Section 9.3. Remote Login Protocols

9.3. Remote Login Protocols

A client/server model can create a mechanism that allows a user to establish a session on the remote machine and then run its applications. This application is known as remote login . A user may want to run such applications at a remote site, with results to be transferred back to its local site. For example, an employee working at home can log in to his/her work server to access application programs for doing a project. This can be done by a client/server application program for the desired service. Two remote login protocols are TELNET and SSH.

9.3.1. TELNET Protocol

TELNET ( terminal network ) is a TCP/IP standard for establishing a connection to a remote system. TELNET allows a user to log in to a remote machine across the Internet by first making a TCP connection and then pass the detail of the application from the user to the remote machine. This application can be interpreted as if the text being transferred had been typed on a keyboard attached to the remote machine.

Logging to Remote Servers

With TELNET, an application program on the user's machine becomes the client. The user's keyboard and its monitor also attach directly to the remote server. The remote-logging operation is based on timesharing , whereby an authorized user has a login name and a password. TELNET has the following properties.

• Client programs are built to use the standard client/server interfaces without knowing the details of server programs.

• A client and a server can negotiate data format options.

• Once a connection is established through TELNET, both ends of the connection are treated symmetrically .

When a user logs in to a remote server, the client's terminal driver accepts the keystrokes and interprets them as characters by its operating system. Characters are typically transformed to a universal character set called network virtual terminal (NVT), which uses 7-bit USASCII representation for data. The client then establishes a TCP connection to the server. Texts in the NVT format are transmitted using a TCP session and are delivered to the operating system of the remote server. The server converts the characters back from NVT to the local client machine's format.
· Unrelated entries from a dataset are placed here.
/-- CAP of the node (R424). -/
def capWord (s : State) : Nat :=
  s.link.cap.toNat + bitAt 31 true + bitAt 30 (diversityOn s) + bitAt 29 (singleSyn s) + bitAt 28 (linkSlow s)

/-- The beacon payload (Table 14-5). -/
def beaconPayload (s : State) : Bytes :=
  leBytes 4 (capWord s) ++ leBytes 2 (beaconIvl s) ++ [if s.link.isolated then 1 else 0, BitVec.ofNat 8 s.link.nbrs.length]

/-- The beacon's next tick: each interval starts at a random offset of 0 to 1,000 ms (R423), which is free.
Log entry 36 DESIGN CHOICE. -/
def beaconPlan (start : Tick) (s : State) : State :=
  let (k, s) := drawNat s
  setLink (fun l => { l with beaconAt := some (start, start + BitVec.ofNat 48 (k % 24000001)) }) s

/-- Take the beacon's key for one frame: its value and frame counter, one use charged; none where it cannot be used (R412). -/
def beaconKey (k : Fin 48) (s : State) : Option (Bytes × Nat × State) :=
  if noFrameLeft k s then none
  else match useKey (slotOwner k) k.val isEnc s with
    | .error _ => none
    | .ok (v, s) =>
      let (f, s) := takeFrame k s
      some (v, f, s)

/-- BEACON_DUE (R412, R423): a beacon is built and asks for the air at class 3; one that cannot be secured is skipped and
counted. Log entry 37 DEDUCED. -/
def execBeaconDue (now : Tick) (s : State) : Host.Outcome State Fault Refusal :=
  let s := advanceTo now s
  match s.link.beaconAt with
  | none => .next s
  | some (start, at_) =>
    if s.power.mode != .run || s.link.beacon == 0 || !reached s.reel.cnt at_ then .next s
    else
      let s := beaconPlan (start + BitVec.ofNat 48 (beaconIvl s * 24000000)) s
      if noSyn s ∨ s.link.sends.any (fun e => e.owner.isNone) then .next s
      else
        let smode := s.link.rate == 2
        let bsf := bits s.link.maccfg 2 0
        let lane : Fin 6 := if smode then 5 else ⟨bsf % 5, by omega⟩
        let body := (if smode then [0x4B, 0x42] else []) ++ beaconPayload s
        let ask := fun (key : Option (Fin 48 × Bytes × Nat)) (s : State) =>
          let (m, s) := takeMseq s
          let dten := match key with | some k => (slotOwner k.1).val | none => 0
          let e : Send :=
            { owner := none, tseq := 0, dst := 0xFFFF, mseq := m,
              psdu := buildFrame smode 2 dten false m 0xFFFF body key s, lane := lane, ar := false, time := none, tries := 0,
              nb := 0, be := 3, tstart := 0, power := BitVec.ofNat 8 (bits s.prof[linkHost s].txpwr 7 0), ending := none,
              buf := none, late := false }
          sendAsk e (setLink (fun l => { l with sends := l.sends ++ [e] }) s)
        match slotNo (bits s.link.maccfg 13 8) with
        | none => .next (ask none s)
        | some k =>
          match beaconKey k s with
          | some (v, f, s) => .next (ask (some (k, v, f)) s)
          | none => .next (setLink (fun l => { l with macNokey := satInc 255 l.macNokey }) s)

-- ------------------------------------------------------------------ neighbours (14.5)

/-- An entry leaves the table (R426, R427). -/
def nbrLost (addr : BitVec 16) (reason : Byte) (s : State) : State :=
  let s := setLink (fun l => { l with nbrs := l.nbrs.filter fun n => n.addr != addr, nbrFull := false }) s
  raise (linkHost s) evNbrLost (leBytes 2 addr.toNat ++ [reason]) s

/-- MISSED of an entry (R426). -/
def nbrMissed (n : Nbr) (s : State) : Nat := ticksBetween n.last s.reel.cnt / (n.bivl * 24000000)

/-- NBR_AGEING (R426). -/
def execNbrAgeing (now : Tick) (s : State) : Host.Outcome State Fault Refusal :=
  let s := advanceTo now s
  if s.power.mode == .run then
    let s := setLink (fun l => { l with nbrs := l.nbrs.map fun n => { n with missed := nbrMissed n s } }) s
    let gone := s.link.nbrs.filter fun n => decide (4 ≤ n.missed)
    .next (gone.foldl (fun s n => nbrLost n.addr 0 s) s)
  else .next s

/-- LISTEN_DUR_EXPIRY (R422): a frame past its SFD is received to its end first. -/
def execListenDurExpiry (x : Tenant) (now : Tick) (s : State) : Host.Outcome State Fault Refusal :=
  let s := advanceTo now s
  match s.link.listens[x] with
  | none => .next s
  | some l => if listenOver l s ∧ !listenBusy s then .next (listenEnd x stOk s) else .next s

end Sys2Proof.Machine
end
The NVT process is necessary because computers to be remotely logged in to differ . In such cases, a specific terminal emulator must also be used by the TELNET client and servers. The client accepts keystrokes from the user's keyboard while accepting characters that the server sends back. On the server side, data moves up through the server's operating system to the server application program. The remote operating system then delivers characters to the application program the user is running. In the meantime, remote character echo is transmitted back from the remote server to the client over the same path . If the application at the server's site stops reading input for any reason, the associated operating system and, therefore, the server are overwhelmed.

TELNET also offers several options that allow clients and servers to negotiate on nonroutine transactions. For example, one option that the client and the server to pass 8-bit data. In such cases, both client and server must agree to pass 8-bit data before any transmission.

9.3.2. Secure Shell (SSH) Protocol

Secure Shell (SSH), another remote login protocol, is based on UNIX programs. SSH uses TCP for communications but is more powerful and flexible than TELNET and allows the user to more easily execute a single command on a remote client. SSH has the following advantages over TELNET.

• SSH provides a secure communication by encrypting and authenticating messages (discussed in Chapter 10).

• SSH provides several additional data transfers over the same connection by multiplexing multiple channels that are used for remote login.

SSH security is implemented by using public-key encryption between the client and remote servers. When a user establishes a connection to a remote server, the data being transmitted remains confidential even if an intruder obtains a copy of the packets sent over an SSH connection. SSH also implements an authentication process on messages so that a server can find out and verify the host attempting to form a connection. Normally, SSH requires users to enter a private password.

A simple SSH interactive session starts with the server's listening on its port specifically designated for secure transmissions. After a password is submitted, SSH starts a shell for the session. SSH can handle several data transfers simultaneously in a same session. This type of remote login service is multiplexed over an SSH connection. SSH can also be used between two machines to carry out port forwarding by establishing a secure tunnel. In the SSH remote login utility, a user can allow SSH to automatically splice an incoming TCP connection to a new connection across a tunnel. (The details of tunneling and its applications are explained in Chapter 16.) Data sent over the Internet is ensured to be delivered safe from snooping and alteration.

SSH resembles a tunneling function. For example, when it forms an SSH connection for its port k ₁ to a remote server, a client can determine that an incoming TCP connection for this port be automatically forwarded across the tunnel to the server and then spliced to another connection to port k ₂ of a second server. This way, the client has a TCP connection established on its machine, and the second server makes a TCP connection to the first server. The advantage of port forwarding is that application data can be passed between two sitesthe client and the second serverwithout requiring a second client and serverthe first server as a client and the second server.

Figure 9.7 shows the format of an SSH packet.

• Length indicates the size of the packet, not including the length field or the variable-length random padding field that follows it.

• Padding causes an intrusion to be more difficult.

• Type identifies the type of message.

• CRC , or cyclic redundancy check, is an error-detection field (see Chapter 4).

When encryption is enabled, all fields except length are encrypted. SSH also permits optional compression of the data, which is useful when SSH is used in low-bandwidth situations. In such cases, the client and the server negotiate compression, and only the type and data fields are compressed.